Neuroendocrinology. 2006;83(3-4):211-7. doi: 10.1159/000095530.
Acromegaly is characterized by an increased cardiovascular morbidity and mortality. In fact, growth hormone and insulin-like growth factor-I excess induces a specific cardiomyopathy. The heart is involved from the very early stages of the disease in which the hyperkinetic syndrome (high heart rate and increased systolic output) takes place. Frequently, if the disease is untreated for many years or unsuccessfully treated, concentric biventricular hypertrophy and diastolic dysfunction can develop and, at least, lead to diastolic congestive heart failure. Rhythm disturbances and valve dysfunction are also frequently described in acromegaly. The coexistence of other complications, such as diabetes and arterial hypertension, can induce the worsening of acromegalic cardiomyopathy.

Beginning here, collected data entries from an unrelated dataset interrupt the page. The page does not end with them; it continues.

/-- A table of lists of one length each (R39, R53, R56). -/
theorem listedCues_tabulate {f : Channel → List Cue} {n : Nat} (h : ∀ c, (f c).length = n) :
    listedCues (tabulate f) = 336 * n := by
  have e : (tabulate f).toList.map List.length = List.replicate 336 n := by
    have k : List.length ∘ f = fun _ => n := funext h
    rw [toList_tabulate, List.map_ofFn, k, List.ofFn_const]
  rw [listedCues, e, List.sum_replicate, smul_eq_mul]

theorem listedCues_uniform_nil : listedCues (uniform 336 []) = 0 := by
  have e : (uniform 336 ([] : List Cue)).toList.map List.length = List.replicate 336 0 := by
    rw [uniform, Vector.toList_replicate, List.map_replicate, List.length_nil]
  rw [listedCues, e, List.sum_replicate, smul_eq_mul]

end cues

end Sys2Proof.Machine
end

Control of acromegaly by surgery or pharmacotherapy could improve cardiovascular morbidity thanks to decreasing left ventricular mass and reducing cardiac dysfunction. In conclusion, an early diagnosis and a careful evaluation of cardiac function, morphology and activity seem to be mandatory in acromegaly.

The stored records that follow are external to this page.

/-- Settles O55: the two expiries, each with the value last reported. -/
theorem reportsGoStaleAtTheirDeadlines : Obligations.ReportsGoStaleAtTheirDeadlines := by
  intro s d past
  have due : reached s.now d = true := decide_eq_true past
  refine ⟨fun w deadline speed => ?_, fun v deadline level => ?_⟩
  · have value : s.plm.windSpeed.getD 65535 = w := by rw [speed]; rfl
    refine ⟨_, exec_windDeadlineExpiry deadline due, rfl, ?_, ?_, rfl, s.windGoesStale_pump⟩
    all_goals
      rw [← value]
      rfl
  · rw [exec_levelDeadlineExpiry deadline due, State.levelGoesStale, level]
    rfl

end Sys2Proof.Machine
end

section
namespace Sys2Proof.Machine

/-! ## The two laws of a drive record (R119, R120, R134) -/

section records

variable {d e : DriveRecord}

/-- A record without a pending command meets the second law where its fault cause is right. -/
theorem DriveRecord.FaultLaw.of_unpending (pending : e.pending = none) (cause : e.fault.isSome = true ↔ e.power = .fault) :
    e.FaultLaw :=
  ⟨cause, fun _ h => absurd (pending.symm.trans h) nofun⟩

/-- From one power state to another, neither of them FAULT: what is then pending is no CLEAR and does not go back to FAULT. -/
theorem DriveRecord.FaultLaw.move (law : d.FaultLaw) (left : d.power ≠ .fault) (entered : e.power ≠ .fault)
    (cause : e.fault = d.fault) (pending : ∀ p, e.pending = some p → p.command ≠ .clear ∧ p.prior ≠ .fault) : e.FaultLaw := by
  refine ⟨?_, fun p h => ?_⟩
  · rw [cause, law.1]
    exact iff_of_false left entered
  · obtain ⟨command, prior⟩ := pending p h
    exact ⟨iff_of_false command entered, iff_of_false prior entered⟩

/-- Outside FAULT no pending command goes back to FAULT (R119). -/
theorem DriveRecord.FaultLaw.prior_ne {p : PendingCommand} (law : d.FaultLaw) (power : d.power ≠ .fault)
    (pending : d.pending = some p) : p.prior ≠ .fault :=
  fun prior => power ((law.2 p pending).2.mp prior)

/-- A frame delivers the one command that it is the frame of (R121, R124). -/
theorem DriveFrame.delivers_iff (f : DriveFrame) (c : DriveCommand) : f.delivers = some c ↔ f = c.frame := by
  cases c <;> rcases f with _ | (_ | _) | _ | _ <;> simp [DriveFrame.delivers, DriveCommand.frame]

/-- What is still pending of a sent frame is the pending command, if it is marked and the frame is its frame (R131, R136). -/
theorem DriveRecord.stillPending_iff {f : DriveFrame} {p : PendingCommand} :
    d.stillPending f = some p ↔ d.pending = some p ∧ p.framed = true ∧ f = p.command.frame := by
  unfold DriveRecord.stillPending
  cases d.pending with
  | none => simp
  | some q =>
    simp only [DriveFrame.delivers_iff, Option.ite_none_right_eq_some, Option.some.injEq]
    constructor
    · rintro ⟨marked, rfl⟩
      exact ⟨rfl, marked⟩
    · rintro ⟨rfl, marked⟩
      exact ⟨marked, rfl⟩

/-- A drive record becomes `e` where it was `d`, and each law that `d` meets `e` meets too. -/
structure DriveRecord.KeepsLaws (d e : DriveRecord) : Prop where
  absent : d.AbsentLaw → e.AbsentLaw
  fault : d.FaultLaw → e.FaultLaw

theorem DriveRecord.KeepsLaws.refl (d : DriveRecord) : d.KeepsLaws d := ⟨id, id⟩

theorem DriveRecord.KeepsLaws.next {f : DriveRecord} (h : d.KeepsLaws e) (k : e.KeepsLaws f) : d.KeepsLaws f :=
  ⟨k.absent ∘ h.absent, k.fault ∘ h.fault⟩

/-- Of a PRESENT drive the eleventh law asks nothing. -/
theorem DriveRecord.KeepsLaws.of_present (present : e.present = true) (fault : d.FaultLaw → e.FaultLaw) : d.KeepsLaws e :=
  ⟨fun _ absent => absurd (present.symm.trans absent) nofun, fault⟩

/-- A change of fields that neither law speaks of. -/
theorem DriveRecord.KeepsLaws.of_fields (present : e.present = d.present) (power : e.power = d.power)
    (pending : e.pending = d.pending) (cause : e.fault = d.fault) (misses : e.misses = d.misses) : d.KeepsLaws e := by
  constructor
  · rw [DriveRecord.AbsentLaw, DriveRecord.AbsentLaw, present, pending, misses]
    exact id
  · rw [DriveRecord.FaultLaw, DriveRecord.FaultLaw, power, pending, cause]
    exact id

/-- A record that loses what is pending and is given a right fault cause. -/
theorem DriveRecord.KeepsLaws.of_unpending (present : e.present = d.present) (misses : e.misses = d.misses)
    (pending : e.pending = none) (cause : d.FaultLaw → (e.fault.isSome = true ↔ e.power = .fault)) : d.KeepsLaws e :=
  ⟨fun law absent => ⟨pending, misses.trans (law (present.symm.trans absent)).2⟩, fun law => .of_unpending pending (cause law)⟩

/-- The mark of a management frame touches neither law (R124). -/
theorem DriveRecord.framing_keepsLaws (d : DriveRecord) : d.KeepsLaws d.framing := by
  refine ⟨fun law absent => ?_, fun law => ⟨law.1, fun p framed => ?_⟩⟩
  · obtain ⟨pending, misses⟩ := law absent
    rw [DriveRecord.framing_none pending]
    exact ⟨pending, misses⟩
  · obtain ⟨-, mark, pending⟩ := DriveRecord.framing_pending framed
    exact law.2 { p with framed := mark } pending

end records

/-! ## Operations on one drive -/

/-- An operation on drive `i` takes `s` to `t`: it keeps the two laws of the drive's record, and leaves the other drives and their
pumps. -/
structure State.OnDrive (i : Pump) (s t : State) : Prop where
  record : s.dlc[i].KeepsLaws t.dlc[i]
  drives : ∀ j : Pump, j ≠ i → t.dlc[j] = s.dlc[j]
  pumps : ∀ j : Pump, j ≠ i → t.pgv.pumps[j] = s.pgv.pumps[j]

section onDrive

variable {s t u : State} {i : Pump}

theorem State.OnDrive.refl (s : State) (i : Pump) : s.OnDrive i s := ⟨.refl _, fun _ _ => rfl, fun _ _ => rfl⟩

theorem State.OnDrive.next (h : s.OnDrive i t) (k : t.OnDrive i u) : s.OnDrive i u where
  record := h.record.next k.record
  drives j other := (k.drives j other).trans (h.drives j other)
  pumps j other := (k.pumps j other).trans (h.pumps j other)

theorem State.OnDrive.when {c : Prop} [Decidable c] (h : c → s.OnDrive i t) : s.OnDrive i (if c then t else s) := by
  split
  · exact h ‹c›
  · exact .refl s i

theorem State.OnDrive.raise (h : s.OnDrive i t) (k : NoticeKind) (subject detail : Nat) :
    s.OnDrive i (t.raise k subject detail) := ⟨h.record, h.drives, h.pumps⟩

@[simp] theorem State.withDrive_self (s : State) (i : Pump) (d : DriveRecord) : (s.withDrive i d).dlc[i] = d := by
  rw [State.withDrive_drive, if_pos rfl]

theorem State.withDrive_onDrive {d : DriveRecord} (keeps : s.dlc[i].KeepsLaws d) : s.OnDrive i (s.withDrive i d) := by
  refine ⟨?_, fun j other => ?_, fun _ _ => rfl⟩
  · rw [State.withDrive_self]
    exact keeps
  · rw [State.withDrive_drive, if_neg (Ne.symm other)]

/-- New values of the drive's pump, T and the budget test: what every report to the governor comes to (R98–R100). -/
theorem State.withPump_onDrive (s : State) (i : Pump) (p : PumpState) : s.OnDrive i (s.withPump i p).budgetTest := by
  have records : (s.withPump i p).budgetTest.dlc = s.dlc := State.budgetTest_dlc _
  refine ⟨?_, fun j _ => ?_, fun j other => ?_⟩
  · rw [records]
    exact .refl _
  · rw [records]
  · rw [State.withPump_budgetTest_pump, if_neg (Ne.symm other)]

theorem State.changeDrive_onDrive {d : DriveRecord} (keeps : s.dlc[i].KeepsLaws d) : s.OnDrive i (s.changeDrive i d) :=
  (State.withDrive_onDrive keeps).next (State.withPump_onDrive ..)

/-! ### Power requests and deadlines (R132–R135, R137) -/

theorem State.takePowerOff_onDrive (present : s.dlc[i].present = true) : s.OnDrive i (s.takePowerOff i) := by
  have down {prior : Power} (power : s.dlc[i].power ≠ .fault) (right : s.dlc[i].FaultLaw → prior ≠ .fault) : s.OnDrive i
      (s.changeDrive i { s.dlc[i] with power := .poweringDown, pending := some ⟨.powerOff, s.now, prior, false⟩ }) :=
    State.changeDrive_onDrive (.of_present present fun law =>
      law.move power nofun rfl fun _ pending => Option.some.inj pending ▸ ⟨nofun, right law⟩)
  unfold State.takePowerOff
  simp only
  split
  · next power => exact down (by rw [power]; nofun) fun _ => nofun
  · next power pending =>
    have running : s.dlc[i].power ≠ .fault := by rw [power]; nofun
    exact down running fun law => law.prior_ne running pending
  · next power _ => exact down (by rw [power]; nofun) fun _ => nofun
  all_goals exact .refl s i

肢端肥大症的特征是心血管发病率和死亡率增加。事实上,生长激素和胰岛素样生长因子-I过多会诱发特定的心肌病。在疾病的早期阶段,心脏就会受累,此时会出现高动力综合征(心率加快和收缩输出增加)。通常,如果疾病多年未得到治疗或治疗不成功,可能会发展为双心室同心性肥厚和舒张功能障碍,至少会导致舒张性充血性心力衰竭。肢端肥大症患者也经常出现心律失常和瓣膜功能障碍。其他并发症,如糖尿病和动脉高血压的共存,可导致肢端肥大性心肌病恶化。通过手术或药物治疗控制肢端肥大症,由于左心室质量的减少和心脏功能障碍的减轻,可改善心血管发病率。总之,早期诊断以及对心脏功能、形态和活动进行仔细评估在肢端肥大症中似乎是必不可少的。